Do I need Docker experience?

No! Chutes handles containerization automatically. However, if you need custom dependencies, you can optionally use our class:

from chutes.image import Image

# Simple dependency installation
image = Image(
    base_image="nvidia/cuda:12.1-runtime-ubuntu22.04"
).run([
    "pip install transformers torch"
])

chute = Chute(
    username="myuser",
    name="my-app",
    image=image
)

What programming languages are supported?

Currently, Chutes supports Python only. We're considering other languages based on user demand.

Python versions supported:

  • Python 3.8+
  • Recommended: Python 3.10 or 3.11

Can I use my existing Python code?

Yes!
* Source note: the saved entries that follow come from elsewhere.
/-- A beam past its END is DONE when every record of it has completed and no stick that it may take remains undone (R178). -/
def State.drained (s : State) (b : Fin 48) : State :=
  let k := s.kerf b
  let left := s.layers.sticks.any fun t => t.eligible.getLsbD b.val && t.state != .done && t.state != .uncovered
  if k.failed = true ∨ k.stick ≠ none ∨ k.engine ≠ .draining ∨ left = true ∨ k.rels.isEmpty = false then s
  else s.onKerf b fun k => { k with engine := .done, wantStick := false }

/-- One beam's request for a stick in a round (R202, R178). -/
def State.stickRequest (s : State) (b : Fin 48) (c round : Nat) : State :=
  let k := s.kerf b
  if k.failed = true ∨ k.stick ≠ none ∨ (k.engine ≠ .window ∧ k.engine ≠ .draining) then s
  else if k.engine = .window ∧ k.limit ≠ 0 ∧ k.limit ≤ k.taken then s.closeWindow b round
  else match s.chooseStick b with
    | some n =>
      let s := (s.onStick n fun t => { t with state := .granted, owner := some b, grants := min (t.grants + 1) 0xFFFF }).count 0x04000110
      let s := (s.onKerf b fun k => { k with
        stick := some (n, 0), stickDone := 0, queue := [], fifo := k.fifo.take stickShare, taken := k.taken + 1, sticks := min (k.sticks + 1) 0xFFFF
        chain := false }).fill b fifoSize
      State.releaseLoop (s.fetched b) s b c round true
    | none =>
      if k.engine = .window then s.closeWindow b round else s.drained b

/-! ## The round (R194) -/

/-- The start of the round that a time lies in, and its label (R194). -/
def roundStart (t : Nat) : Nat := eraOf t * eraLen + nsOf t / 1000 * 1000
def roundLabel (t : Nat) : Nat := eraOf t * 4294968 + nsOf t / 1000

/-- The start of the round with a label. -/
def roundTime (label : Nat) : Nat := label / 4294968 * eraLen + label % 4294968 * 1000

/-- A release is provisional until 3 µs after the start of its round; one that conflicts with an import of an earlier round, or of an equal round and a lower
device, loses (R211). Each import is settled in the first round after it arrived, and what passed stays released (R208). -/
def State.settleRevocations (s : State) : State :=
  let u := s.rules
  let since := roundStart (roundStart s.now - 1)
  (beams.filter fun b => !(s.exportPorts b).isEmpty).foldl (fun st b =>
    let loses (r : Rel) : Bool := decide (st.now < roundTime r.round + 3000) && ((st.importsOf false).any fun x =>
      decide (since ≤ x.2.arrived) && (earlierRound x.2.round r.round || (x.2.round == r.round % eraLen && decide (x.2.device < st.chain.index)))
        && r.pieces.any fun a => (conflict u a x.2.piece).isSome)
    if (st.kerf b).rels.any loses then (st.withdraw b fun r => !loses r).count 0x04000118 else st) s

/-- The longest PERSIST, in ns (R216). -/
def mostPersist : Nat := 1000000

/-- Imported pieces whose durations have ended, and pieces of completed records, are dropped once no value of PERSIST can reach them (R193, R208). -/
def State.pruneImports (s : State) : State :=
  let s : State := { s with kerfs := vmap s.kerfs fun _ k => { k with past := k.past.filter fun q => decide (s.now < q.t1 + mostPersist) } }
  let f (r : Rafter) : Rafter := { r with inMsgs := r.inMsgs.filter fun i => i.claim || i.endless || decide (s.now < i.piece.t1 + mostPersist) }
  { s with up := f s.up, down := f s.down }

/-- Whether a beam has a record that waits for its release at the commit point (R195); a raster line that waits for its sync does not wait for Truss
(R175). -/
def State.atBoundary (s : State) (b : Fin 48) (c : Nat) : Bool :=
  let k := s.kerf b
  k.engine.runs && !k.failed && s.followed b && decide (k.frontier ≤ c) && (match s.nextRecs b with
    | some (_, r, _) => r.ty != tyMarker && !(r.ty == tyRaster && !s.rasterReady b)
    | none => false)

/-- A beam whose commit point has reached its frontier waits; a contour chain at that joint is broken (R172, R195). Its wait so far counts in TR_MAX_WAIT
(R200). -/
def State.markWait (s : State) (c : Nat) (b : Fin 48) : State :=
  if s.atBoundary b c then
    let joint := match s.nextRecs b with | some (_, r, _) => r.ty == tyContour | none => false
    let s := if (s.kerf b).held = false ∧ (s.kerf b).chain = true ∧ joint = true then s.breakChain b true else s
    let s := s.onKerf b fun k => { k with held := true, waitSince := some (k.waitSince.getD s.now) }
    let w := (s.now - ((s.kerf b).waitSince.getD s.now)) / 1000
    if (s.reg 0x0400011C).toNat < w then s.setReg 0x0400011C (BitVec.ofNat 32 (min w 0xFFFFFFFF)) else s
  else s.endWait b c
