-- ==== Sys2Proof/Machine/Plumb.lean ====
section
/-! DEFINITION. Plumb (07_plumb_meltpool.md): feature windows, camera features, the control law, excursions, camera loss and the tuning
trace. -/

namespace Sys2Proof.Machine

open Sys2Proof

/-- A beam's controller, and a change of it. -/
def State.plumb (s : State) (b : Fin 48) : Plumb := s.plumbs[b.val]'b.isLt
def State.onPlumb (s : State) (b : Fin 48) (f : Plumb → Plumb) : State := { s with plumbs := vmod s.plumbs b f }

/-- A joist lane, and a change of it. -/
def State.joist (s : State) (n : Fin 16) : Joist := s.joists[n.val]'n.isLt
def State.onJoist (s : State) (n : Fin 16) (f : Joist → Joist) : State := { s with joists := vmod s.joists n f }

/-! ## Profiles (R231, R236) -/

/-- The addresses of a profile's eight words and their values in the registers. -/
def profReg (b : Fin 48) (p k : Nat) : Nat := beamReg b (0x5100 + 0x20 * p + 4 * k)
def State.profRegs (s : State) (b : Fin 48) (p : Nat) : List Word := tabulate 8 fun k => s.reg (profReg b p k)

/-- The words of a profile in force: those before a write that waits for the record boundary, else the registers (R236). -/
def State.profWords (s : State) (b : Fin 48) (p : Nat) : List Word :=
  match (s.plumb b).pendProf.find? (fun e => e.1 == p) with
  | some e => e.2
  | none => s.profRegs b p

/-- A control profile (R231), with the fields that the variable in force selects. -/
structure Prof where
  mode    : Nat
  var     : Nat
  resetGate : Bool
  setpoint : Nat
  kp      : Nat
  ki      : Nat
  iLimit  : Nat
  mMin    : Nat
  ffGain  : Nat
  high    : Nat
  low     : Nat
deriving DecidableEq, Repr

/-- The bytes of a profile's words. -/
def wordsBytes (ws : List Word) : List Byte := ws.flatMap fun w => leBytes 4 w.toNat

/-- A profile as it runs, with its FB_ fields in place of a camera variable's after camera loss (R242). -/
def profOf (bs : List Byte) (fallback : Bool) : Prof :=
  let cam := decide (3 ≤ byteAt bs 1)
  let fb := fallback && cam
  { mode := byteAt bs 0, var := if fb then byteAt bs 2 else byteAt bs 1, resetGate := (bs.getD 3 0).getLsbD 0
    setpoint := if fb then leAt bs 6 2 else leAt bs 4 2, kp := if fb then leAt bs 12 2 else leAt bs 8 2
    ki := if fb then leAt bs 14 2 else leAt bs 10 2, iLimit := leAt bs 16 2, mMin := leAt bs 18 2, ffGain := leAt bs 20 2
    high := if fb then leAt bs 28 2 else leAt bs 24 2, low := if fb then leAt bs 30 2 else leAt bs 26 2 }

/-- The profile in force. -/
def State.prof (s : State) (b : Fin 48) (p : Nat) : Prof := profOf (wordsBytes (s.profWords b p)) (s.plumb b).fallback

/-- The offsets of the values of a profile's 32 bytes that are out of range (R231). -/
def profFaults (bs : List Byte) : List Nat :=
  badAt [(decide (3 < byteAt bs 0), 0), (decide (4 < byteAt bs 1), 1), (decide (2 < byteAt bs 2), 2), (decide (1 < byteAt bs 3), 3)
        , (decide (2 ≤ byteAt bs 0) && leAt bs 4 2 == 0, 4), (decide (3 ≤ byteAt bs 1) && leAt bs 6 2 == 0, 6), (decide (0x4000 < leAt bs 16 2), 16)
        , (decide (0x8000 < leAt bs 18 2), 18), (leAt bs 22 2 != 0, 22)]

/-- The offset of the first value of a profile's 32 bytes that is out of range. -/
def profBad (bs : List Byte) : Option Nat := (profFaults bs).head?

/-- AIN_CONFIG's fields (R249). -/
def State.secMode (s : State) (b : Fin 48) : Nat := s.regF (beamReg b 0x3000) 4 2
def State.ain0Used (s : State) (b : Fin 48) : Bool := s.regB (beamReg b 0x3000) 6
def State.ain1Used (s : State) (b : Fin 48) : Bool := s.regB (beamReg b 0x3000) 7
def State.senseDelay (s : State) (b : Fin 48) : Nat := s.regF (beamReg b 0x3000) 8 10

/-- Whether a profile's variable needs an input that is not declared (R222). -/
def State.noInput (s : State) (b : Fin 48) (v : Nat) : Bool :=
  (v == 0 && !s.ain0Used b) || (v == 1 && !s.ain1Used b) || (v == 2 && !(s.ain0Used b && s.ain1Used b))

/-- Plumb delivers 1.0 and updates nothing in these modes (R235). -/
def State.bypass (s : State) : Bool :=
  match s.mode.mode with
  | .expose => false
  | .preheat => false
  | .pause => false
  | .hold => false
  | _ => true

/-! ## The control law (R232-R234) -/

/-- The feed-forward term in units of 2^-29, exactly (R232). -/
def mff29 (p : Prof) (g : Nat) : Int := clampInt 0 (2 ^ 30) (2 ^ 29 + (p.ffGain : Int) * ((g : Int) - 16384))

/-- The base of the multiplier in units of 2^-29: 1.0, or mff (R232). -/
def base29 (p : Prof) (g : Nat) : Int := if p.mode = 1 ∨ p.mode = 3 then mff29 p g else 2 ^ 29

/-- A value in units of 2^-30 rounded to u2.14, ties away from zero (R234). -/
def toU14 (v : Int) : Nat := (roundHalfAway v 65536).toNat

/-- The trim factor from a proportional and an integral term, in u2.14 (R233). -/
def trim (p i : Int) : Nat := toU14 (2 ^ 30 + clampInt (-(2 ^ 30)) (2 ^ 30) (p + i))

/-- The multiplier before its limits, in units of 2^-43. -/
def mraw (p : Prof) (g f : Nat) : Int := base29 p g * f

/-- PL_CEILING (R255). -/
def State.ceiling (s : State) (b : Fin 48) : Nat := s.regF (beamReg b 0x5004) 0 16

/-- PL_CEILING as a frame that starts at a time takes it (R236, R244): as it stood before the BEAM cycle in which the frame's m is formed. DEDUCED (log entry 99): that cycle is
the deadline of R237, 100 ns before the frame. -/
def State.ceilingFor (s : State) (b : Fin 48) (t : Nat) : Nat :=
  (((s.plumb b).ceilings.filter fun e => decide ((t - 100) / cyc ≤ e.1 / cyc)).getLast?.map (·.2)).getD (s.ceiling b)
Chutes is designed to work with existing Python codebases. You typically just need to:

  1. Wrap your functions with decorators
  2. Add any dependencies to an if needed
  3. Deploy with

Deployment & Usage

How long does deployment take?

  • First deployment: 5-15 minutes (includes image building)
  • Code-only updates: 1-3 minutes
  • No-code config updates: 30 seconds

Can I deploy multiple versions?

Yes! Each deployment creates a new version:

# Deploy new version
chutes deploy

# List versions
chutes chutes versions <chute-name>

# Rollback to previous version
chutes chutes rollback <chute-name> --version v1.2.3

How does scaling work?

Chutes automatically scales based on traffic:

  • Scale to zero: No requests = no costs
  • Auto-scaling: Handles traffic spikes automatically
  • Global load balancing: Requests routed to optimal regions
  • Cold start optimization: Fast instance startup
# Configure scaling behavior
chute = Chute(
    username="myuser",
    name="my-app",
    min_replicas=0,    # Scale to zero
    max_replicas=100   # Scale up to 100 instances
)

Can I deploy the same model multiple times?

Yes! You can have multiple deployments:

# Production deployment
prod_chute = Chute(
    username="myuser",
    name="llm-prod",
    node_selector=NodeSelector()
)

# Development deployment
dev_chute = Chute(
    username="myuser",
    name="llm-dev",
    node_selector=NodeSelector()
)

How do I handle different environments?

Use environment variables and different chute names:

import os

environment = os.getenv("ENVIRONMENT", "dev")
chute_name = f"my-app-{environment}"

chute = Chute(username="myuser", name=chute_name)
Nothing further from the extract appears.